= Beginning of Section =

/-- The entry into a mode from one in which no frame is returned (R14). -/
theorem State.Balances.enterMode (h : s.Balances l) (hl : (s.port p).returnList = []) (m : PortMode) :
    (s.enterMode p m).Balances l := by
  unfold State.enterMode
  split
  · exact h
  · exact h.enterLocal hl
  · refine (h.dropReception p).enterRemote ?_
    unfold State.dropReception
    rw [State.port_onPort_same, State.port, (s.releaseReception_keeps p).2.1]
    exact hl
  · exact h.enterDisabled hl

theorem State.Balances.changeMode (h : s.Balances l) (p : Port) (m : PortMode) :
    (s.changeMode p m).Balances l := by
  unfold State.changeMode
  split
  · exact h
  · refine (h.leaveMode p 2).enterMode ?_ m
    cases hm : (s.port p).mode with
    | normal => rw [State.leaveMode_normal hm]; exact h.returnList_nil (by simp [hm])
    | localLoopback =>
      rw [State.leaveMode_local hm, State.port_exitLocal]; exact h.returnList_nil (by simp [hm])
    | remoteLoopback => rw [State.leaveMode_remote hm, State.port_exitRemote]
    | disabled =>
      rw [State.leaveMode_disabled hm, State.port_exitDisabled]; exact h.returnList_nil (by simp [hm])

theorem State.Balances.setLoopCode (h : s.Balances l) (p : Port) (c : LoopCode) :
    (s.setLoopCode p c).Balances l := by
  unfold State.setLoopCode
  refine State.Balances.quiet ?_ rfl rfl rfl rfl
  split
  · exact h.exitRemote p 2
  · exact h

theorem State.Balances.unloop (h : s.Balances l) (p : Port) (cause : Int) : (s.unloop p cause).Balances l := by
  unfold State.unloop
  split
  · next hm => exact h.exitLocal hm
  · exact h.exitRemote p cause
  · exact h

theorem State.Balances.unloopBoth (h : s.Balances l) (cause : Int) : (s.unloopBoth cause).Balances l :=
  (h.unloop .A cause).unloop .B cause

/-! ### The end of a frame's transmission, and the control reset -/

theorem State.Balances.completeFrame (h : s.Balances l) (ht : (s.port p).transmitting = some b) :
    (s.completeFrame p b).Balances l := by
  rw [State.completeFrame_eq]
  dsimp only [State.Balances]
  have hg : Balanced (s.ports.modify p fun u => { u with sent := bump u.sent, tx := .fill }) s.bqm (b :: l) := by
    refine Balanced.modify h (fun c => ?_) (fun c hc => .inl hc) (h.returns p)
    have h1 : ({ s.port p with sent := bump (s.port p).sent, tx := .fill } : LinePort).holds c =
        (if (s.port p).receiving = some c then 1 else 0) + 0 + (s.port p).returnList.count c := rfl
    change ({ s.port p with sent := bump (s.port p).sent, tx := .fill } : LinePort).holds c + _ =
      (s.port p).holds c + _
    rw [h1]
    simp only [LinePort.holds, ht, List.count_cons, beq_iff_eq, Option.some.injEq]
    omega
  exact hg.release.same (fun _ => rfl) (fun _ _ => rfl) rfl rfl h.maps

theorem State.Balances.controlReset (h : s.Balances l) (sender : Addr) : (s.controlReset sender).Balances [] :=
  State.Balances.of_eq (s := s.controlResetUnits) (h.maps.controlReset s.ports) (by simp [State.controlReset])
    (by simp [State.controlReset])

/-- What follows a marked reply keeps the laws between two commands (R56, R178). -/
theorem State.Balances.settleReset (h : s.Balances []) : s.settleReset.Balances [] := by
  unfold State.settleReset
  split
  · exact h
  · split
    · exact h
    · split
      · exact Balanced.same (q := s.bqm) h (fun _ => rfl) (fun _ _ => rfl) rfl rfl h.maps
      · exact h.controlReset _

end

end Sys2Proof.Machine
end

section
/-! SUPPORT. The laws of the buffers through the offer of a demand to the demand slot (R53, R54). -/

namespace Sys2Proof.Machine

variable {s : State} {l : List Nat} {p : Port} {b c : Nat}

/-! ### One port of the slot -/

/-- The queues and the slot of a port are in `q'` as they are in `q`. -/
def Bqm.SameSlot (q q' : Bqm) (r : Port) : Prop :=
  q'.egress.get r = q.egress.get r ∧ q'.slot.get r = q.slot.get r

theorem Bqm.SameSlot.slotAt {q q' : Bqm} {r : Port} (h : q.SameSlot q' r) (hs : q.SlotAt r b) : q'.SlotAt r b := by
  obtain ⟨h1, h2⟩ := h
  unfold Bqm.SlotAt
  rw [h1, h2]
  exact hs

/-- A port whose slot holds no other demand than `b`, and `b` as often as it waits, is left so by the offer
of `b` at the tail where it does not wait (R53). -/
theorem State.slotAt_offerTail (hm : s.bqm.MapLaw) (hs : s.bqm.SlotAt p b) (hw : s.bqm.slot.get p ≠ .waiting b) :
    (s.offerTail p b).bqm.SlotAt p b := by
  have hc := State.count_enqueue hm p priorityDemand b b
  rw [hs.1, if_neg hw] at hc
  have hslot : (s.offerTail p b).bqm.slot.get p =
      if s.wouldQueue p priorityDemand then .waiting b else .notQueued := Both.get_set_same ..
  have hegress : (s.offerTail p b).bqm.egress = (s.enqueue p priorityDemand b).bqm.egress := rfl
  unfold Bqm.SlotAt
  rw [hegress, hslot, hc]
  unfold State.wouldQueue
  by_cases h : s.offerOutcome p priorityDemand = .queued <;> simp [h]

theorem State.sameSlot_offerTail (s : State) (p : Port) (b : Nat) :
    s.bqm.SameSlot (s.offerTail p b).bqm p.other := by
  refine ⟨s.enqueue_other p priorityDemand b, ?_⟩
  exact (Both.get_set_other ..).trans (congrArg (Both.get · p.other) (s.enqueue_slot p priorityDemand b))

theorem State.counted_offerTail (h : Counted s.ports s.bqm l)
    (hr : ∀ p, (s.port p).receiving ≠ some b) (p : Port) :
    Counted (s.offerTail p b).ports (s.offerTail p b).bqm l := by
  have := State.counted_enqueue h hr p priorityDemand
  exact this.change (fun _ _ => rfl) this.receiver this.maps

/-! ### A demand rewritten in place -/

/-- A demand rewritten in place waits at a port (R54). -/
theorem Bqm.waiting_of_rewritable {q : Bqm} (h : q.rewritable = some b) : ∃ p, q.slot.get p = .waiting b := by
  unfold Bqm.rewritable at h
  split at h
  · cases h
  · cases h
  · cases h; exact ⟨.A, ‹q.slot.a = .waiting b›⟩
  · cases h; exact ⟨.B, ‹q.slot.b = .waiting b›⟩
  · cases h

/-- The laws of the buffers but that of the slot, and the slot of each port with no other demand than `b`. -/
structure State.Offers (s : State) (b : Nat) (l : List Nat) : Prop where
  counted : Counted s.ports s.bqm l
  unheard : ∀ p, (s.port p).receiving ≠ some b
  slots : ∀ r, s.bqm.SlotAt r b

theorem State.Offers.balances (h : s.Offers b l) : s.Balances l :=
  ⟨h.counted, fun p c hc r => by rw [(h.slots p).2 c hc]; exact h.slots r⟩

theorem State.Offers.slotInPlace (h : s.Offers b l) (p : Port) : (s.slotInPlace p b).Offers b l := by
  unfold State.slotInPlace
  split
  · exact h
  · next hw =>
    refine ⟨State.counted_offerTail h.counted h.unheard p,
      fun r => by rw [State.port, (s.offerTail_keeps p b).2.1]; exact h.unheard r, fun r => ?_⟩
    rcases Port.eq_or_other p r with rfl | rfl
    · exact State.slotAt_offerTail h.counted.maps (h.slots _) (hw b)
    · exact (s.sameSlot_offerTail p b).slotAt (h.slots _)

/-! ### A demand in a new buffer -/

/-- How often each buffer stands in a list once one has been put in the place of another. -/
theorem count_replace (old new c : Nat) (l : List Nat) :
    (l.map fun b => if b = old then new else b).count c + (if c = old then l.count old else 0) =
      l.count c + if c = new then l.count old else 0 := by
  induction l with
  | nil => simp
  | cons x l ih =>
    simp only [List.map_cons, List.count_cons, beq_iff_eq]
    split at ih <;> split at ih <;> (repeat' split) <;> omega

/-- The queues of a port after a waiting entry has been given to another buffer. -/
theorem Bqm.replace_egress (q : Bqm) (p : Port) (old new : Nat) :
    (q.replace p old new).egress = q.egress.modify p fun e =>
      { e with queues := e.queues.map fun x =>
          { x with entries := x.entries.map fun b => if b = old then new else b } } := rfl

theorem Egress.references_map (e : Egress) (f : Nat → Nat) :
    ({ e with queues := e.queues.map fun x => { x with entries := x.entries.map f } } : Egress).references =
      e.references.map f := by
  have h (n : Nat) :
      (({ e with queues := e.queues.map fun x => { x with entries := x.entries.map f } } : Egress).queue
        n).entries = (e.queue n).entries.map f := by
    have hm := Tab.get_map (fun x : EgressQueue => { x with entries := x.entries.map f }) e.queues n
      EgressQueue.empty
    exact congrArg EgressQueue.entries hm
  simp only [Egress.references, h, List.map_append]

/-- What a new demand, in buffer `b`, finds at a port: nothing of its own, and an old demand that waits there
once (R53). -/
def Bqm.ReadyAt (q : Bqm) (r : Port) (b : Nat) : Prop :=
  (q.egress.get r).references.count b = 0 ∧ q.slot.get r ≠ .waiting b ∧
    ∀ old, q.slot.get r = .waiting old → (q.egress.get r).references.count old = 1

theorem Bqm.SameSlot.readyAt {q q' : Bqm} {r : Port} (h : q.SameSlot q' r) (hs : q.ReadyAt r b) :
    q'.ReadyAt r b := by
  obtain ⟨h1, h2⟩ := h
  unfold Bqm.ReadyAt
  rw [h1, h2]
  exact hs

theorem Bqm.sameSlot_replace (q : Bqm) (p : Port) (old new : Nat) : q.SameSlot (q.replace p old new) p.other :=
  ⟨Both.get_modify_other .., Both.get_set_other ..⟩

theorem Bqm.refs_replace (q : Bqm) (p : Port) (old b : Nat) (hc : c < 96) :
    ((q.replace p old b).buffer c).refs =
      (q.buffer c).refs + (if c = b then 1 else 0) - if c = old then 1 else 0 := by
  have h := (Bqm.retain (q.onEgress p fun e =>
    { e with queues := e.queues.map fun x =>
        { x with entries := x.entries.map fun b' => if b' = old then b else b' } }) b).refs_release old c
  rw [Bqm.refs_retain hc] at h
  exact h

/-- The place of an old demand, with its reference, goes to the new one (R54). -/
theorem Counted.replace {u : Both LinePort} {q : Bqm} {old : Nat} (h : Counted u q l)
    (hq : q.ReadyAt p b) (hold : q.slot.get p = .waiting old) (hr : ∀ p, (u.get p).receiving ≠ some b) :
    Counted u (q.replace p old b) l := by
  obtain ⟨-, hw, h1⟩ := hq
  have hne : old ≠ b := by rintro rfl; exact hw hold
  refine h.change (fun c hc => ?_) (fun r c hrc => ?_) h.maps
  · have h2 := Bqm.holds_modify (q.replace_egress p old b) rfl c
    have h3 := count_replace old b c (q.egress.get p).references
    have h4 := h1 old hold
    rw [Egress.references_map] at h2
    rw [Bqm.refs_replace _ _ _ _ hc]
    rw [h4] at h3
    by_cases ho : c = old
    · have h5 := h.pool c hc
      have h6 := q.count_le_holds p c
      rw [ho] at h2 h3 h5 h6 ⊢
      simp only [if_true, hne, if_false] at h3 ⊢
      omega
    · simp only [ho, if_false] at h3 ⊢
      omega
  · have hco : c ≠ old := by
      rintro rfl
      have h4 := h1 c hold
      have h6 := q.count_le_holds p c
      exact h.not_receiving (by omega) r hrc
    have hcb : c ≠ b := by rintro rfl; exact hr r hrc
    rw [Bqm.refs_replace _ _ _ _ (h.receiving_lt hrc), if_neg hcb, if_neg hco, h.receiver r c hrc]

theorem Bqm.slotAt_replace {q : Bqm} {old : Nat} (hq : q.ReadyAt p b) (hold : q.slot.get p = .waiting old) :
    (q.replace p old b).SlotAt p b := by
  obtain ⟨h0, hw, h1⟩ := hq
  have hne : old ≠ b := by rintro rfl; exact hw hold
  have hslot : (q.replace p old b).slot.get p = .waiting b := Both.get_set_same ..
  have h3 := count_replace old b b (q.egress.get p).references
  refine ⟨?_, fun c hc => ?_⟩
  · rw [hslot, Bqm.replace_egress, Both.get_modify_same, Egress.references_map]
    simp only [hne.symm, if_false, if_true, h0, h1 old hold] at h3 ⊢
    omega
  · rw [hslot] at hc
    cases hc
    rfl

/-- What the treatment of a new demand at one port leaves (R53, R54). -/
theorem State.slotNew_spec (h : Counted s.ports s.bqm l) (hr : ∀ p, (s.port p).receiving ≠ some b)
    (hq : s.bqm.ReadyAt p b) :
    Counted (s.slotNew p b).ports (s.slotNew p b).bqm l ∧ (s.slotNew p b).bqm.SlotAt p b ∧
      s.bqm.SameSlot (s.slotNew p b).bqm p.other := by
  unfold State.slotNew
  split
  · next old hold => exact ⟨h.replace hq hold hr, Bqm.slotAt_replace hq hold, s.bqm.sameSlot_replace p old b⟩
  · next hw =>
    have hs : s.bqm.SlotAt p b := ⟨by rw [hq.1, if_neg hq.2.1], fun c hc => absurd hc (hw c)⟩
    exact ⟨State.counted_offerTail h hr p, State.slotAt_offerTail h.maps hs hq.2.1, s.sameSlot_offerTail p b⟩

/-- The offer of a demand keeps the laws (R43, R53, R54). -/
theorem State.Balances.offerDemand (h : s.Balances l) (f : Frame) (d : Int) : (s.offerDemand f d).Balances l := by
  unfold State.offerDemand
  split
  · next b hb =>
    obtain ⟨p, hp⟩ := Bqm.waiting_of_rewritable hb
    have hw : (s.onBqm fun q => q.write b f).Offers b l :=
      ⟨(Balanced.write h b f).toCounted, h.toCounted.not_receiving (by have := h.slot.holds_pos hp; omega),
        fun r => h.slot p b hp r⟩
    exact ((hw.slotInPlace .A).slotInPlace .B).balances
  · split
    · exact State.Balances.ownFailure (h.of_eq (by simp) (by simp))
    · next b hf =>
      obtain ⟨hlt, h0⟩ := Bqm.firstFree_some hf
      have hloose := h.loose_free hf
      have ht : (s.onBqm fun q => (q.take b).write b f).Balances (b :: l) := (Balanced.take h hlt h0).write b f
      have hready (r : Port) : (s.onBqm fun q => (q.take b).write b f).bqm.ReadyAt r b := by
        refine ⟨?_, hloose.idle r, fun old ho => ?_⟩
        · have h1 := (h.toCounted.holds_free hlt h0).1
          have h2 := s.bqm.count_le_holds r b
          change (s.bqm.egress.get r).references.count b = 0
          omega
        · have ho : s.bqm.slot.get r = .waiting old := ho
          have h1 := (h.slot r old ho r).1
          rwa [if_pos ho] at h1
      obtain ⟨hc1, hs1, ho1⟩ := State.slotNew_spec ht.toCounted hloose.unheard (hready .A)
      have hu1 : ∀ p, (((s.onBqm fun q => (q.take b).write b f).slotNew .A b).port p).receiving ≠ some b := by
        intro p
        rw [State.port, (State.slotNew_keeps ..).2.1]
        exact hloose.unheard p
      obtain ⟨hc2, hs2, ho2⟩ := State.slotNew_spec hc1 hu1 (ho1.readyAt (hready .B))
      have hoffers : (((s.onBqm fun q => (q.take b).write b f).slotNew .A b).slotNew .B b).Offers b (b :: l) :=
        ⟨hc2, fun p => by rw [State.port, (State.slotNew_keeps ..).2.1]; exact hu1 p,
          fun r => by cases r; exacts [ho2.slotAt hs1, hs2]⟩
      exact Balanced.release hoffers.balances
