/-- The events of a step: IDLE.U, IDLE.S, INIT_BREAK, BREAK.U, BREAK.S, SYNC.DONE and FRAME emit exactly one when they
complete, SYNC.FAIL one with `EMIT_DIAG` and none without, the other operations none; older records stay as they are (R58,
R119). -/
def Obligations.EventsPerOperation : Prop :=
  ∀ (i : Instr) (s t : State), exec i s = .next t →
    ((i = .syncStart ∨ (∃ k, i = .syncBit k) ∨ i = .syncPair ∨ i = .resync ∨ i = .halt) →
      t.events = s.events) ∧
    (((∃ first cls, i = .idleU first cls) ∨ (∃ cls, i = .idleS cls) ∨ (∃ cls, i = .initBreak cls) ∨
      (∃ k, i = .breakU k) ∨ i = .breakS ∨ i = .syncDone ∨ i = .frame) →
      t = s ∨ ∃ e, t.events = s.events ++ [e]) ∧
    (((∃ k l, i = .syncFailNarrow k l) ∨ (∃ k l, i = .syncFailWide k l) ∨ (∃ k l, i = .syncFailWrongLevel k l)) →
      (s.cfg.getLsbD 1 = true → t = s ∨ ∃ e, t.events = s.events ++ [e]) ∧
      (s.cfg.getLsbD 1 = false → t.events = s.events))

/-! ## Reset and the host -/

/-- Reset with a legal configuration word puts every register at its reset value, whatever the state before, and emits
nothing; the run's event stream is empty and the inputs stay (R36, R230, R231; the stream and the inputs are log entry
7). -/
def Obligations.ResetWritesEveryRegister : Prop :=
  ∀ (s : State) (cfg : CfgWord) (l0 : Level), cfg.toNat < 16 → s.params.Legal →
    hostTurn (.reset cfg l0) s = .next
      { phase := .unsynchronized, k := 0#4, origin := 0, prov := 0, bp10 := 0, first := true, halted := false
        pos := s.params.captureStart, cfg := cfg, params := s.params
        chan := { l0 := l0, edges := [], supply := .through s.params.captureStart }
        events := [], sink := s.sink, cancel := s.cancel, turns := s.turns }

/-- Reset with a reserved configuration bit set is refused, and the engine takes no step (R87). -/
def Obligations.ReservedConfigurationRefused : Prop :=
  ∀ (s : State) (cfg : CfgWord) (l0 : Level), (∃ i, 4 ≤ i ∧ cfg.getLsbD i = true) →
    hostTurn (.reset cfg l0) s = .refused .cfgReserved

/-- The state after reset is the one R36 gives at the default parameters and the configuration word 0 (the level of the
line is log entry 4). -/
def Obligations.ResetStateValues : Prop :=
  State.reset.phase = .unsynchronized ∧ State.reset.k = 0#4 ∧ State.reset.origin = 0 ∧ State.reset.prov = 0 ∧
  State.reset.bp10 = 0 ∧ State.reset.first = true ∧ State.reset.halted = false ∧ State.reset.pos = 0 ∧
  State.reset.cfg = 0#32 ∧ State.reset.params.sampleW = 64 ∧ State.reset.params.captureStart = 0 ∧
  State.reset.params.rateHint = 0 ∧
  hostTurn (.reset 0#32 .high) State.reset = .next State.reset

/-- During a run a changed configuration input, a moved cursor and a changed supplied sample are refused; presenting the
latched configuration again, or the cursor where it is, changes nothing (R233, R234). -/
def Obligations.HostViolationsRefused : Prop :=
  ∀ (s : State) (rest : List Turn),
    (∀ cfg, s.turns = .host (.presentCfg cfg) :: rest → s.halted = false →
      (cfg ≠ s.cfg → step s = .refused .cfgChanged) ∧ (cfg = s.cfg → step s = .next { s with turns := rest })) ∧
    (∀ n, s.turns = .host (.moveCursor n) :: rest →
      (n ≠ s.pos → step s = .refused .cursorMoved) ∧ (n = s.pos → step s = .next { s with turns := rest })) ∧
    (∀ n, s.turns = .host (.alterSample n) :: rest → s.params.captureStart ≤ n → s.chan.supplied n = true →
      step s = .refused .cursorMoved) ∧
    (∀ t, s.turns = .host (.supplyEdge t) :: rest → s.chan.supplied t = true → t ∉ s.chan.edges →
      step s = .refused .cursorMoved)

/-- What the host supplies or drives changes no register and no supplied sample, and keeps the channel canonical (R51, R67).
The statement covers every turn of the host but reset. -/
def Obligations.HostTurnsKeepRegisters : Prop :=
  ∀ (s t : State) (a : HostAction), hostTurn a s = .next t → (∀ cfg l0, a ≠ .reset cfg l0) →
    t = { s with chan := t.chan, sink := t.sink, cancel := t.cancel } ∧
    (s.chan.Wf s.params.captureStart → t.chan.Wf s.params.captureStart) ∧
    ∀ n, s.chan.supplied n = true → t.chan.supplied n = true ∧ t.chan.level n = s.chan.level n

/-! ## Whole-machine rules -/

/-- The invariant holds after reset (R34, R36). -/
def Obligations.ResetMeetsInvariants : Prop :=
  EngineInvariant State.reset ∧ StreamInvariant State.reset

/-- Every step keeps the engine's invariant, which contains all of R34; the host's turns are steps too. -/
def Obligations.StepKeepsEngineInvariant : Prop :=
  ∀ s t : State, EngineInvariant s → step s = .next t → EngineInvariant t

/-- Every step keeps the event stream in order: ranges do not overlap, starts rise, and every record is well formed (R58,
R59, R82, R85). -/
def Obligations.StepKeepsStreamInvariant : Prop :=
  ∀ s t : State, EngineInvariant s → StreamInvariant s → step s = .next t → StreamInvariant t

/-- With diagnostics on, the events tile the capture up to the samples in progress, unless a BREAK abandons a pattern: every
turn of the engine keeps the tiling (R60). -/
def Obligations.EventsTileTheCapture : Prop :=
  ∀ s t : State, EngineInvariant s → s.cfg.getLsbD 1 = true →
    Tiles s.params.captureStart s.events s.mark →
    (∀ k, fetch s = .runs (.breakU k) → s.k = 0#4) →
    coreTurn s = .next t → Tiles t.params.captureStart t.events t.mark

/-- No data makes the engine stop: from a state that meets the invariant its turn is refused never and faults only with
`IndexOverflow`; in particular every key matches a row (R90, R91, R211). -/
def Obligations.DataNeverStopsTheEngine : Prop :=
  ∀ s : State, EngineInvariant s →
    (∃ t, coreTurn s = .next t) ∨ coreTurn s = .fault .indexOverflow

/-- The WRONG_LEVEL class never fires from a state that meets the invariant (R160). -/
def Obligations.WrongLevelUnreachable : Prop :=
  ∀ (s : State) (k : BitVec 4) (level : Level), EngineInvariant s → fetch s ≠ .runs (.syncFailWrongLevel k level)

/-- Progress: a turn of the engine that changes the state halts, or leaves the cursor strictly greater, or is RESYNC, which
changes only the phase and after which the engine selects SYNC.START on the same pulse (R28, R116). -/
def Obligations.EveryTurnProgresses : Prop :=
  ∀ s t : State, EngineInvariant s → coreTurn s = .next t → t ≠ s →
    t = { s with halted := true } ∨ s.pos < t.pos ∨
    (fetch s = .runs .resync ∧ t = { s with phase := .unsynchronized } ∧ fetch t = .runs .syncStart)

/-- The pace of the channel does not matter: a turn that completes or faults on what is supplied does the same when more is
supplied (R51, R115; that the state holds the supplied part of the trace is log entry 1). -/
def Obligations.MoreSupplyChangesNothing : Prop :=
  ∀ (s : State) (d : Channel), EngineInvariant s → Extends s.chan d →
    (∀ t, coreTurn s = .next t → t ≠ s → coreTurn { s with chan := d } = .next { t with chan := d }) ∧
    ∀ r, coreTurn s = .fault r → coreTurn { s with chan := d } = .fault r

= End of Section =

- [WHAT YOU NEED TO DO]:
Take every line above carrying "congrArg" and return it.

- [EXPECTED OUTPUT]:
  exact (Both.get_set_other ..).trans (congrArg (Both.get · p.other) (s.enqueue_slot p priorityDemand b))
    exact congrArg EgressQueue.entries hm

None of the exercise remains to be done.